-- ==== Sys2Proof/Machine/Ops.lean ====
section
/-! DEFINITION. The named operations over the state: the sparse stores, registers and their fields, memory, events, open
values. -/
namespace Sys2Proof.Machine

/-! ### Bits, bytes and signs -/

/-- Bits [hi:lo] of `v`, as a number. -/
def bitsOf (v hi lo : Nat) : Nat := v / 2 ^ lo % 2 ^ (hi + 1 - lo)

/-- `v` with bits [hi:lo] replaced by the low bits of `x`. -/
def setBits (v hi lo x : Nat) : Nat :=
  v - bitsOf v hi lo * 2 ^ lo + x % 2 ^ (hi + 1 - lo) * 2 ^ lo

/-- The two's-complement value of the low `n` bits of `v`. -/
def signedOf (n v : Nat) : Int :=
  if v % 2 ^ n < 2 ^ (n - 1) then (v % 2 ^ n : Nat) else (v % 2 ^ n : Nat) - (2 ^ n : Nat)

/-- The `n`-bit two's-complement encoding of `x`. -/
def encodeSigned (n : Nat) (x : Int) : Nat := (x % (2 ^ n : Nat)).toNat

def clampInt (lo hi x : Int) : Int := if x < lo then lo else if hi < x then hi else x
def clampNat (lo hi x : Nat) : Nat := if x < lo then lo else if hi < x then hi else x

/-- The `n` bytes of `v`, lowest first (every multi-byte value of the module is little-endian). -/
def leBytes : Nat → Nat → List Byte
  | 0, _ => []
  | n + 1, v => BitVec.ofNat 8 v :: leBytes n (v / 256)

/-- The 64 bytes of SHA-512, and of HMAC-SHA-512 over a key and a message (R459, R461). -/
def sha512 (bs : List Byte) : List Byte := leBytes 64 (Config.sha512 bs).toNat
def hmacSha512 (key bs : List Byte) : List Byte := leBytes 64 (Config.hmacSha512 key bs).toNat

/-- The number that bytes spell, lowest first. -/
def leNat : List Byte → Nat
  | [] => 0
  | b :: bs => b.toNat + 256 * leNat bs

def divUp (a b : Nat) : Nat := (a + b - 1) / b

/-! ### Sparse stores -/

namespace Store

/-- What a key reads as: its listed value, or what an unlisted key reads as. -/
def get {β : Type} (dflt : Nat → β) : Store β → Nat → β
  | [], k => dflt k
  | (j, v) :: r, k => if j = k then v else get dflt r k

/-- Insert before the first greater key. -/
def insert {β : Type} (k : Nat) (v : β) : Store β → Store β
  | [] => [(k, v)]
  | (j, w) :: r => if k < j then (k, v) :: (j, w) :: r else (j, w) :: insert k v r

/-- Give `k` the value `v`, keeping the canonical form: an entry equal to what an unlisted key reads as is removed. -/
def set {β : Type} [DecidableEq β] (dflt : Nat → β) (m : Store β) (k : Nat) (v : β) : Store β :=
  let rest := m.filter (fun e => e.1 != k)
  if v = dflt k then rest else insert k v rest

/-- The canonical form: keys strictly rising, no entry equal to what an unlisted key reads as. -/
def wf {β : Type} [DecidableEq β] (dflt : Nat → β) : Store β → Bool
  | [] => true
  | [(j, v)] => v ≠ dflt j
  | (j, v) :: (k, w) :: r => v ≠ dflt j && decide (j < k) && wf dflt ((k, w) :: r)

end Store

/-! ### Registers -/

/-- The distance of `x` from a register's first copy, resolved against its dimensions: the indices, outermost first. -/
def dimIndices : List (Nat × Nat) → Nat → Option (List Nat)
  | [], x => if x = 0 then some [] else none
  | (n, stride) :: ds, x =>
    if x / stride < n then (dimIndices ds (x % stride)).map (fun l => x / stride :: l) else none

/-- The register at a BAR0 offset and the indices that name its copy; none at a hole (R409). -/
def findReg (a : Nat) : Option (RegRow × List Nat) :=
  (RegTable.ofBlock (a / 0x100000)).findSome? fun r =>
    if a < r.off then none else (dimIndices r.dims (a - r.off)).map (fun l => (r, l))

/-- What a register holds at reset: the value of its chapter; GLB_ID and DDR_ORG as the module was built. A key above 2^32
is the same register of another trim set (R79). -/
def regReset (key : Nat) : Word :=
  let a := key % 2 ^ 32
  if a = R.GLB_ID then 0x4320B000#32 ||| Config.variantM.setWidth 32
  else if a = R.DDR_ORG then ddrOrgWord
  else match findReg a with
    | some (r, i :: _) => BitVec.ofNat 32 (r.reset + r.rstep * i)
    | some (r, []) => BitVec.ofNat 32 r.reset
    | none => 0

/-- Bytes of a queue or of host memory that nothing has written. -/
def zeroByte (_ : Nat) : Byte := 0

/-- The end of the DRAM region (Table 1.6). -/
def dramEnd : Nat := 0x6000000000

/-- How often the contents at a device address became undefined. -/
def MemGen.at' (g : MemGen) (a : Nat) : Nat :=
  if a < dramEnd then g.dram else if a < 0xF00010000000 then g.capture else if a < 0xF00030000000 then g.data else g.sram

/-- What a byte of device memory that nothing has written reads as: 0 since power-on (DESIGN CHOICE, log 2, unsafe: the spec
gives no contents), an open value once the spec calls the contents undefined. -/
def memReset (g : MemGen) (a : Nat) : Byte := if g.at' a = 0 then 0 else Config.freeByte (g.at' a) a

namespace Dev

/-- The value a register reads as: hardware state, or the value of the latest commit (R273). -/
def rd (d : Dev) (a : Nat) : Word := Store.get regReset d.regs a
def wr (d : Dev) (a : Nat) (v : Word) : Dev := { d with regs := Store.set regReset d.regs a v }

/-- The value of a configuration register in effect at its unit (R275). -/
def ef (d : Dev) (a : Nat) : Word := Store.get regReset d.eff a
def efw (d : Dev) (a : Nat) (v : Word) : Dev := { d with eff := Store.set regReset d.eff a v }

/-- A field of a register, and writing one. -/
def get (d : Dev) (f : Field) : Nat := bitsOf (d.rd f.reg).toNat f.hi f.lo
def put (d : Dev) (f : Field) (x : Nat) : Dev := d.wr f.reg (BitVec.ofNat 32 (setBits (d.rd f.reg).toNat f.hi f.lo x))
def flag (d : Dev) (f : Field) : Bool := d.get f != 0
def putB (d : Dev) (f : Field) (b : Bool) : Dev := d.put f b.toNat
/-- A field of a configuration register as it is in effect at its unit. -/
def cfg (d : Dev) (f : Field) : Nat := bitsOf (d.ef f.reg).toNat f.hi f.lo
def cfgB (d : Dev) (f : Field) : Bool := d.cfg f != 0
def cfgS (d : Dev) (f : Field) : Int := signedOf (f.hi + 1 - f.lo) (d.cfg f)
def getS (d : Dev) (f : Field) : Int := signedOf (f.hi + 1 - f.lo) (d.get f)

/-- The 64-bit value of a _LO and _HI pair, named by its _LO half. -/
def rd64 (d : Dev) (lo : Nat) : Nat := (d.rd lo).toNat + 2 ^ 32 * (d.rd (lo + 4)).toNat
def wr64 (d : Dev) (lo : Nat) (v : Nat) : Dev :=
  (d.wr lo (BitVec.ofNat 32 v)).wr (lo + 4) (BitVec.ofNat 32 (v / 2 ^ 32))
def cf64 (d : Dev) (lo : Nat) : Nat := (d.ef lo).toNat + 2 ^ 32 * (d.ef (lo + 4)).toNat

/-- Add to a counter that saturates at 0xFFFF_FFFF. -/
def count (d : Dev) (a : Nat) (n : Nat := 1) : Dev :=
  d.wr a (BitVec.ofNat 32 (min ((d.rd a).toNat + n) 0xFFFFFFFF))

/-! ### Memory: the device address space and what the module wrote into host space -/

def byte (d : Dev) (a : Nat) : Byte := Store.get (memReset d.gen) d.mem a
def setByte (d : Dev) (a : Nat) (b : Byte) : Dev := { d with mem := Store.set (memReset d.gen) d.mem a b }

def loadBytes (d : Dev) (a : Nat) : Nat → List Byte
  | 0 => []
  | n + 1 => d.byte a :: loadBytes d (a + 1) n

def storeBytes (d : Dev) (a : Nat) : List Byte → Dev
  | [] => d
  | b :: bs => storeBytes (d.setByte a b) (a + 1) bs

/-- `n` bytes at `a`, little-endian. -/
def load (d : Dev) (a n : Nat) : Nat := leNat (d.loadBytes a n)
def store (d : Dev) (a n v : Nat) : Dev := d.storeBytes a (leBytes n v)

/-- The bursts of [a, a + n) that are wholly inside it no longer read as uncorrectable (R380). -/
def clearPoison (d : Dev) (a n : Nat) : Dev :=
  if d.ddr.span ≤ a then d
  else { d with ddr := { d.ddr with chans := d.ddr.chans.map fun c =>
    { c with poison := c.poison.filter (fun p => !(decide (a ≤ p) && decide (p + 64 ≤ a + n))) } } }

/-- A write that reached its destination. -/
def writeOut (d : Dev) (a : Nat) (bs : List Byte) : Dev := (d.storeBytes a bs).clearPoison a bs.length

/-! ### Events (R35, R248) -/

/-- Post an event on an island's crossing into Q. With no room the crossing holds the posting block (R35). -/
def post (d : Dev) (i : Island) (num sub : Nat) (arg : Nat := 0) (ts : Option TS := none) : Dev :=
  let c := d.crossings.get i
  let e : Event := ⟨num, sub % 256, BitVec.ofNat 64 arg, ts⟩
  let c' := if c.held.isEmpty && c.fifo.length < 32 then { c with fifo := c.fifo ++ [e] }
            else { c with held := c.held ++ [e] }
  { d with crossings := d.crossings.set i.val c' }

/-! ### Open values -/

/-- The next value that the spec leaves open. -/
def free (d : Dev) : Word64 := Config.freeValue d.freeCtr
def nextFree (d : Dev) : Dev := { d with freeCtr := d.freeCtr + 1 }

end Dev

/-! ### Time -/

/-- The timestamp of a tick count and a fraction of a tick (R11). -/
def mkTS (tick : Nat) (frac : Nat := 0) : TS := BitVec.ofNat 96 (tick * 2 ^ 32 + frac)
def TS.ticks (t : TS) : Nat := t.toNat / 2 ^ 32
def TS.frac (t : TS) : Nat := t.toNat % 2 ^ 32

/-! ### Unit states (Table 2.7) -/

def stOff : Nat := 0
def stOn : Nat := 1
def stDraining : Nat := 2
def stAborting : Nat := 3

/-- The STATE field of a unit (R61). -/
def UnitId.state : UnitId → Field
  | .ilv => F.ILV_STATUS_STATE
  | .fox => F.FOX_STATUS_STATE
  | .sdec d => F.SDEC_d_STATUS_STATE d
  | .cap => F.CAP_STATUS_STATE
  | .red p => F.RED_p_STATUS_STATE p
  | .stk => F.STK_STATUS_STATE
  | .badger => F.BADGER_STATUS_STATE
  | .beaver n => F.BEAVER_CH_n_STATUS_STATE n
  | .ddr n => F.DDR_CH_n_STATUS_STATE n
  | .ifl x => F.IFL_x_STATUS_STATE x
  | .lynx n => F.LYNX_n_STATUS_STATE n
  | .pulse u => F.PULSE_u_STATUS_STATE u
  | .owl n => F.OWL_n_STATUS_STATE n
  | .cal => F.CAL_STATUS_STATE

++++++++++++++++++++

Directions for this task:
An exact copy of the data is needed, running from its first line through the line that holds "and signs -/", and nothing beyond that.

Written answer:
-- ==== Sys2Proof/Machine/Ops.lean ====
section
/-! DEFINITION. The named operations over the state: the sparse stores, registers and their fields, memory, events, open
values. -/
namespace Sys2Proof.Machine

/-! ### Bits, bytes and signs -/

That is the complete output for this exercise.